Provided information>
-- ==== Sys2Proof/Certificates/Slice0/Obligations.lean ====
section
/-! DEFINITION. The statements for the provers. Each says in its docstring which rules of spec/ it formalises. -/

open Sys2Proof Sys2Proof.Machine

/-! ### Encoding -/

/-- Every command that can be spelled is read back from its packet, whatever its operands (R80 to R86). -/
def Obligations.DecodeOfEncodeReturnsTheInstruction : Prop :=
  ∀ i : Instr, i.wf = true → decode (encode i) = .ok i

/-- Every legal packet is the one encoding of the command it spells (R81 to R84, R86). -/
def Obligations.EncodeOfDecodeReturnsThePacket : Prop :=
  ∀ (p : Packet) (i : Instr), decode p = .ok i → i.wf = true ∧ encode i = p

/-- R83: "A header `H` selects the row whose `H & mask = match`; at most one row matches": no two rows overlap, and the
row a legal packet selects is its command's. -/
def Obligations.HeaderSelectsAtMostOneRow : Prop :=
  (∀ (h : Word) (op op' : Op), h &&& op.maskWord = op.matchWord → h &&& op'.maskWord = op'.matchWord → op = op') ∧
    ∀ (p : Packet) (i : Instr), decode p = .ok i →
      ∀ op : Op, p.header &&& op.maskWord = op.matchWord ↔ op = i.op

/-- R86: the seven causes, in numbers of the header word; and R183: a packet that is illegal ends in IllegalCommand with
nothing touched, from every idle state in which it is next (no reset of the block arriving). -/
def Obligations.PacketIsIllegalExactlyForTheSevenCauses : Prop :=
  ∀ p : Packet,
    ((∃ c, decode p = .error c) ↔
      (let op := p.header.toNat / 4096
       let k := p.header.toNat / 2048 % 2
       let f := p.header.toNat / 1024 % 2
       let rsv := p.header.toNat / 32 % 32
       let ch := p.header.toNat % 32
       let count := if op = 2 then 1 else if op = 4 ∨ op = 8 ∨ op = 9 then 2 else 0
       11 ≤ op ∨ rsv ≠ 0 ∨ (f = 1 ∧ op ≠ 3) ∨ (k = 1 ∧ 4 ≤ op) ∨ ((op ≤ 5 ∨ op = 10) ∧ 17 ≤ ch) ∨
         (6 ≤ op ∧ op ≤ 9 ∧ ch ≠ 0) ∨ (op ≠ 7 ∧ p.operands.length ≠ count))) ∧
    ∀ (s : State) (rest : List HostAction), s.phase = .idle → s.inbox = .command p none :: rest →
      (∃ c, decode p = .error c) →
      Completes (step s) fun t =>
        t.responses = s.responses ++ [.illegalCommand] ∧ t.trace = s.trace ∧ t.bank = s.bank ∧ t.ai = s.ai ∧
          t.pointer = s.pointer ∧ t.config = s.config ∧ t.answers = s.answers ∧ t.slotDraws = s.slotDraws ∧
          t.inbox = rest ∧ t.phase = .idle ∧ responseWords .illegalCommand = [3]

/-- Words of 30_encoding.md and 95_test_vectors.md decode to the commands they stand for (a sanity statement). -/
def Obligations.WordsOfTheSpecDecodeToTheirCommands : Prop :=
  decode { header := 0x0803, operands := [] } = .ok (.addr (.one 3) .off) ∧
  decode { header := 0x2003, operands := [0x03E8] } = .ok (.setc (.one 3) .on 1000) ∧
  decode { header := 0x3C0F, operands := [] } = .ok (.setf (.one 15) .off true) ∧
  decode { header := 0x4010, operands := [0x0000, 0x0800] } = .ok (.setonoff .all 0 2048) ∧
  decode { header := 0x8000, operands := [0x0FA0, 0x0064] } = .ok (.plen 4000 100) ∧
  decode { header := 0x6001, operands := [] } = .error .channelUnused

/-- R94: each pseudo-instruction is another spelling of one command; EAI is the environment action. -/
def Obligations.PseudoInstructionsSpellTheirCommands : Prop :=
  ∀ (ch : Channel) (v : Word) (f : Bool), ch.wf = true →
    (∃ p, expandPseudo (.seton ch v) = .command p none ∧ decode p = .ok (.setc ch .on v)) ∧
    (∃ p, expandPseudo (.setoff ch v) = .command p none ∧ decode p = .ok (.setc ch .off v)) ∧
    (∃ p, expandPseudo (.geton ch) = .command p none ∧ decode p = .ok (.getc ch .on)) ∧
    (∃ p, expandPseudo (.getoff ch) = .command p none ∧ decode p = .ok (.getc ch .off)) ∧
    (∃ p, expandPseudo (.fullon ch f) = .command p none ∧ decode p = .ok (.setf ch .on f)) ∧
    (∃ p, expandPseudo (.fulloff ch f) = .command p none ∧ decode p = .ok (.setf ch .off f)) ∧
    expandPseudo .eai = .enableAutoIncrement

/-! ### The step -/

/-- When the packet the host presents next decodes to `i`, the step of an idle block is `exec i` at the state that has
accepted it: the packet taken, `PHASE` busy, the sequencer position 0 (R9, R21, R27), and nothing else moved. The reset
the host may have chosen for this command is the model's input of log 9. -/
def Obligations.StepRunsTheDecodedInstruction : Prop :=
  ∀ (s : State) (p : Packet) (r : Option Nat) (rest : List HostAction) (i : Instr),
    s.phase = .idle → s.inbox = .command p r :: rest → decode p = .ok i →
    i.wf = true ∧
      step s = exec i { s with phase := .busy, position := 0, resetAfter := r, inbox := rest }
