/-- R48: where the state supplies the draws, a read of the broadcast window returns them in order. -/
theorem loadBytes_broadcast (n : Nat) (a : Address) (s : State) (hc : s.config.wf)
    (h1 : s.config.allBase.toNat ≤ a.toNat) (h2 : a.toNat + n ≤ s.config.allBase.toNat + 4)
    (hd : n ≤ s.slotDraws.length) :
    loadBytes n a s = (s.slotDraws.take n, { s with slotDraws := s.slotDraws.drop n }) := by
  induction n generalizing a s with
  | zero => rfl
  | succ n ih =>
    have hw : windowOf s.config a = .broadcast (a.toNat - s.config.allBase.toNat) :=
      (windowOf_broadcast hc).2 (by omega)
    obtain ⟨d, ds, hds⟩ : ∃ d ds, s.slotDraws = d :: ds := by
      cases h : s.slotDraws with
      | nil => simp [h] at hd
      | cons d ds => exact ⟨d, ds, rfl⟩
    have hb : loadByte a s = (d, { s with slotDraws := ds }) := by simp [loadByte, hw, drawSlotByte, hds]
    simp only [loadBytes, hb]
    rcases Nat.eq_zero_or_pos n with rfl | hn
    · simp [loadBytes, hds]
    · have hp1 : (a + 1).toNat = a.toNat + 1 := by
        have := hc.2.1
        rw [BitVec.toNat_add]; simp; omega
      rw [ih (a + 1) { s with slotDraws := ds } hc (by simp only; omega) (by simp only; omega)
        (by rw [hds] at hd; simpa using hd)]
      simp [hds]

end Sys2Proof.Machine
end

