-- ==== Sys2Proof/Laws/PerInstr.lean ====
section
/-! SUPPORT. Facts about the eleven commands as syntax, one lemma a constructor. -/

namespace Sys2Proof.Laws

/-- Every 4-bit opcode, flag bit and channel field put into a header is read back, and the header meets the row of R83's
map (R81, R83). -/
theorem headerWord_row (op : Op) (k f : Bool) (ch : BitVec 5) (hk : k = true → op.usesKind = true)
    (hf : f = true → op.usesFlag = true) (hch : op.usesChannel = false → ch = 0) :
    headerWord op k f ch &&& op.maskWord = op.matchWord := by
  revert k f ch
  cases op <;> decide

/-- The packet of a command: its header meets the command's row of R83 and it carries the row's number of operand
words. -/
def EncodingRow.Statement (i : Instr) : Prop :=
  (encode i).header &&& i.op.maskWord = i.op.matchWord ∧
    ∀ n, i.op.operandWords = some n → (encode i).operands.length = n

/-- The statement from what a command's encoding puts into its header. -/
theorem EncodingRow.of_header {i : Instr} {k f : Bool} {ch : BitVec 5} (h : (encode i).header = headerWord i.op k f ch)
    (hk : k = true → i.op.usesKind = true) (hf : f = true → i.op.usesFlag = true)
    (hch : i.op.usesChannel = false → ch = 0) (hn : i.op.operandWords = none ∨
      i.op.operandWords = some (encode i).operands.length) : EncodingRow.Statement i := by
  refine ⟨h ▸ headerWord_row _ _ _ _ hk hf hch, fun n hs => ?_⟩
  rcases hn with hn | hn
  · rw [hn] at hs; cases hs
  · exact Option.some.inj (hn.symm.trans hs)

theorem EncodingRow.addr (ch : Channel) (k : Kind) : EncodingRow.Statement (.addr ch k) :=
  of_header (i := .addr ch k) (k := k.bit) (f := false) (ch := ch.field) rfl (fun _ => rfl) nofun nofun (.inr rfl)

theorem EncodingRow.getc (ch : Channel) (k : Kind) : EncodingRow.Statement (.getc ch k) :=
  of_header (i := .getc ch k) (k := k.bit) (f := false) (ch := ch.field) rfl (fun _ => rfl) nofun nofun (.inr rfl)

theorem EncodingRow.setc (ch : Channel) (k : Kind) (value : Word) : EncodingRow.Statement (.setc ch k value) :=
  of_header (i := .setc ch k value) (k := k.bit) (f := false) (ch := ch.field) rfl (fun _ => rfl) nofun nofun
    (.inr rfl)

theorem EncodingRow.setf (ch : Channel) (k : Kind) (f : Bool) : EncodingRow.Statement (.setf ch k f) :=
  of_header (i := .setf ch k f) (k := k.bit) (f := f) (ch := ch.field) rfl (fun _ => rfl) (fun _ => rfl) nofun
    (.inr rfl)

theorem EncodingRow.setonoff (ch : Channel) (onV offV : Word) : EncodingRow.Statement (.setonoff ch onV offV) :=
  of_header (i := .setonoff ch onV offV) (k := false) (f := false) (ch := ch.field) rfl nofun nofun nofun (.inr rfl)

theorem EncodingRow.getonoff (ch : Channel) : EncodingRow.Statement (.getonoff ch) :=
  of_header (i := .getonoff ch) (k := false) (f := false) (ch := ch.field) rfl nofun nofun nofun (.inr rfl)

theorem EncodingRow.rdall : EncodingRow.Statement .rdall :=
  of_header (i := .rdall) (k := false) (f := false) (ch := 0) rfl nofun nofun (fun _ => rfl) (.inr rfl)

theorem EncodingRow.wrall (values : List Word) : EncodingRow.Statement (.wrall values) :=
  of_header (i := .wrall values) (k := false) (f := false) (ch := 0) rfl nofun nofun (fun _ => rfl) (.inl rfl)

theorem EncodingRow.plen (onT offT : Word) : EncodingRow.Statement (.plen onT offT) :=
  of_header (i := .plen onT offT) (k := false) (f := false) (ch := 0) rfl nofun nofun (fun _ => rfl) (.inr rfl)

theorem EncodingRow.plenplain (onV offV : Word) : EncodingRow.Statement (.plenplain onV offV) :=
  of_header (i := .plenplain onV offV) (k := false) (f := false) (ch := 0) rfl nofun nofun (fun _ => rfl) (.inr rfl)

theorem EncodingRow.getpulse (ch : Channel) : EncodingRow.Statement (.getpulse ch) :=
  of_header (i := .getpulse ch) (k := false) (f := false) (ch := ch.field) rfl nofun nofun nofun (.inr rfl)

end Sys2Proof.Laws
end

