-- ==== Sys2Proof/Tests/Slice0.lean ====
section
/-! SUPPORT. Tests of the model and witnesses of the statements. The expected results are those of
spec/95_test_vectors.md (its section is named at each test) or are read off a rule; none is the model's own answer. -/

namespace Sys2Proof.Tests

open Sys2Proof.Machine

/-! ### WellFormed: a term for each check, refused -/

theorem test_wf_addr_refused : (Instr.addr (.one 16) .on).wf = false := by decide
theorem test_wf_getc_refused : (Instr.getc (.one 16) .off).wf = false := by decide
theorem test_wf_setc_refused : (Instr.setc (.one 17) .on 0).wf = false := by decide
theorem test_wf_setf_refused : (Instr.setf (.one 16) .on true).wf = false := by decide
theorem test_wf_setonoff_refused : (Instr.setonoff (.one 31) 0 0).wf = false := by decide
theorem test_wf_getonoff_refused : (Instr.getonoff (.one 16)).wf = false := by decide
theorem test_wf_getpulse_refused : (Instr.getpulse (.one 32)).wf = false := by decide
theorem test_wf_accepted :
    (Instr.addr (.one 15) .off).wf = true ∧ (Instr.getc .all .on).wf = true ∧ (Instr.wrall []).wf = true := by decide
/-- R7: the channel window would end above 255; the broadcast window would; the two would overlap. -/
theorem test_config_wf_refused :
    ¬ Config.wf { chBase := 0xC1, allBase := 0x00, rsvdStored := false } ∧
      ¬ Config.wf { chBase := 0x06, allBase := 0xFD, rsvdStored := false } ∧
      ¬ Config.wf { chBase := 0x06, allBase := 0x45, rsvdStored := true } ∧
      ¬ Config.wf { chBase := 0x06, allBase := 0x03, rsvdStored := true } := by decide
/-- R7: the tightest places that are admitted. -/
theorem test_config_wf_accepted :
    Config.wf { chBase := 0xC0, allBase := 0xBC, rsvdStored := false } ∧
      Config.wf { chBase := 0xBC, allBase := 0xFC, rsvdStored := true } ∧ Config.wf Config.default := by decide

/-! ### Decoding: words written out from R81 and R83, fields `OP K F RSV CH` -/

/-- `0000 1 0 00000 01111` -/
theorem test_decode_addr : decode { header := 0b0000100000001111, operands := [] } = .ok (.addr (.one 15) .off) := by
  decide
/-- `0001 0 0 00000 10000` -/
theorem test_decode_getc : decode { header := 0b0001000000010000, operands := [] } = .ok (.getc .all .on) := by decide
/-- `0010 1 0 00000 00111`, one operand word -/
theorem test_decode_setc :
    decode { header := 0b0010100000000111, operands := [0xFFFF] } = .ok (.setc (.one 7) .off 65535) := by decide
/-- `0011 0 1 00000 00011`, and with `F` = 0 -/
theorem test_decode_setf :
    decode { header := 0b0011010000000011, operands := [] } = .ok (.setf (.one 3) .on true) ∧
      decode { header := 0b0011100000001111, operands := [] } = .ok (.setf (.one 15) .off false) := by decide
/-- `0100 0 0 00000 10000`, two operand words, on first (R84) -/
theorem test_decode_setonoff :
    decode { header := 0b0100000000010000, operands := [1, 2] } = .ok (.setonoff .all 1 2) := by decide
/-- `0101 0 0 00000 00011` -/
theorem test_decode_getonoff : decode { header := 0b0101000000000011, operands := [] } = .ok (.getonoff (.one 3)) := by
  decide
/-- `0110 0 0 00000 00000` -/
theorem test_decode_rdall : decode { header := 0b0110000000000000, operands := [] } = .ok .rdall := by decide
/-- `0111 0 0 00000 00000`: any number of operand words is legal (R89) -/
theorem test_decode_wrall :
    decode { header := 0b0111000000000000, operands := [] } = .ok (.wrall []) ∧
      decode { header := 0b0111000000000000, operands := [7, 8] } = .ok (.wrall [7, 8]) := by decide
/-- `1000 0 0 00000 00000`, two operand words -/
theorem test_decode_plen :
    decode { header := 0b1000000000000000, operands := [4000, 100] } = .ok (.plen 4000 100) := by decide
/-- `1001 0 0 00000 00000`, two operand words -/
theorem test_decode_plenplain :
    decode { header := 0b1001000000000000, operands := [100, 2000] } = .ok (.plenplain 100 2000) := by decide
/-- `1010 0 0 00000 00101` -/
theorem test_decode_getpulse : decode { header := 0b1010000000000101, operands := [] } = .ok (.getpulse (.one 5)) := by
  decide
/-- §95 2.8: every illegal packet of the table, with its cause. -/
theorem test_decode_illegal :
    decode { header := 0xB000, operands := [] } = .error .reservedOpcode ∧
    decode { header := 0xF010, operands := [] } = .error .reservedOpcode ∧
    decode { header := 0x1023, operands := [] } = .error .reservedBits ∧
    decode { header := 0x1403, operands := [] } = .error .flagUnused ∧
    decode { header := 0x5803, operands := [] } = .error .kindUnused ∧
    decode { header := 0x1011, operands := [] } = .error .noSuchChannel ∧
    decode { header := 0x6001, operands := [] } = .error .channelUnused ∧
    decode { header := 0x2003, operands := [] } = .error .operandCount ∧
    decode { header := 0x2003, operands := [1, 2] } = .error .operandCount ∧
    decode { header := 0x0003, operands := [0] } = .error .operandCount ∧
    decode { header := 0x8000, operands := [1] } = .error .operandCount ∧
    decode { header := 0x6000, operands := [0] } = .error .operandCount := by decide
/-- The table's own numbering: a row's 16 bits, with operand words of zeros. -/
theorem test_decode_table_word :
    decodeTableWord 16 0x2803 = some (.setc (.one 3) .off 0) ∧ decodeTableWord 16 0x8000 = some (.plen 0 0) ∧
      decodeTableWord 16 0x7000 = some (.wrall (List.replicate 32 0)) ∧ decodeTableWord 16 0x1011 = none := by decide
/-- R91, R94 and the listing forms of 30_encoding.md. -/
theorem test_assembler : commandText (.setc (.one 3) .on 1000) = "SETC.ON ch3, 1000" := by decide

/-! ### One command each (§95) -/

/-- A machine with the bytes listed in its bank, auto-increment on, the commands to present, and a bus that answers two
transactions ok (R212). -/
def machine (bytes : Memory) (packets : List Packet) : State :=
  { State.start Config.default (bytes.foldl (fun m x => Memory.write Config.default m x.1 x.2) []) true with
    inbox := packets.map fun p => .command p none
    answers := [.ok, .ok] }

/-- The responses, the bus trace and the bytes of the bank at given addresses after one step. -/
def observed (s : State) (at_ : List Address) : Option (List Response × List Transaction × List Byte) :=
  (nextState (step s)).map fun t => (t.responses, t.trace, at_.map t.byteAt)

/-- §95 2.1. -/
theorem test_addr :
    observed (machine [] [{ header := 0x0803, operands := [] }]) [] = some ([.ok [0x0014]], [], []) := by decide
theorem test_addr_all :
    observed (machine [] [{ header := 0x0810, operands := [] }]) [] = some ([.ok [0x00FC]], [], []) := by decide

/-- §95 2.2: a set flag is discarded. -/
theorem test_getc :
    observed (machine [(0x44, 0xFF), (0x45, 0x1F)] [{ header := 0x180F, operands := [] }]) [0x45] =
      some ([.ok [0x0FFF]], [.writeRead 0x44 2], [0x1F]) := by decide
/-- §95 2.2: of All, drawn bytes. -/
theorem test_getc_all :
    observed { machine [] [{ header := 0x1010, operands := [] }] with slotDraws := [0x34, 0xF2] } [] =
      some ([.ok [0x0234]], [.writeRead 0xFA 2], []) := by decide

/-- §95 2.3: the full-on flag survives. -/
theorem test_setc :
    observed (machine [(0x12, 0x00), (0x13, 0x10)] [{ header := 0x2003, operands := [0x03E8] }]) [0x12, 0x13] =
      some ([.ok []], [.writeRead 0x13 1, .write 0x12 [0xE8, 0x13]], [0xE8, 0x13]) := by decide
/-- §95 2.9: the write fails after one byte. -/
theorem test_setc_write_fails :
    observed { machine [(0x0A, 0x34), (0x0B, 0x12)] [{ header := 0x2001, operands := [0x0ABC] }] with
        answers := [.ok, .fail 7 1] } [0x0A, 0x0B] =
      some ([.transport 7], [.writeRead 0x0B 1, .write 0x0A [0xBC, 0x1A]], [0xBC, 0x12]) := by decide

Task statement> Set down the lines of the listing word for word, from its first line through the line containing "### Encoding -/". Both of those lines belong in the answer, and no others do.

Solution to the problem>
-- ==== Sys2Proof/Certificates/Slice0/Obligations.lean ====
section
/-! DEFINITION. The statements for the provers. Each says in its docstring which rules of spec/ it formalises. -/

open Sys2Proof Sys2Proof.Machine

/-! ### Encoding -/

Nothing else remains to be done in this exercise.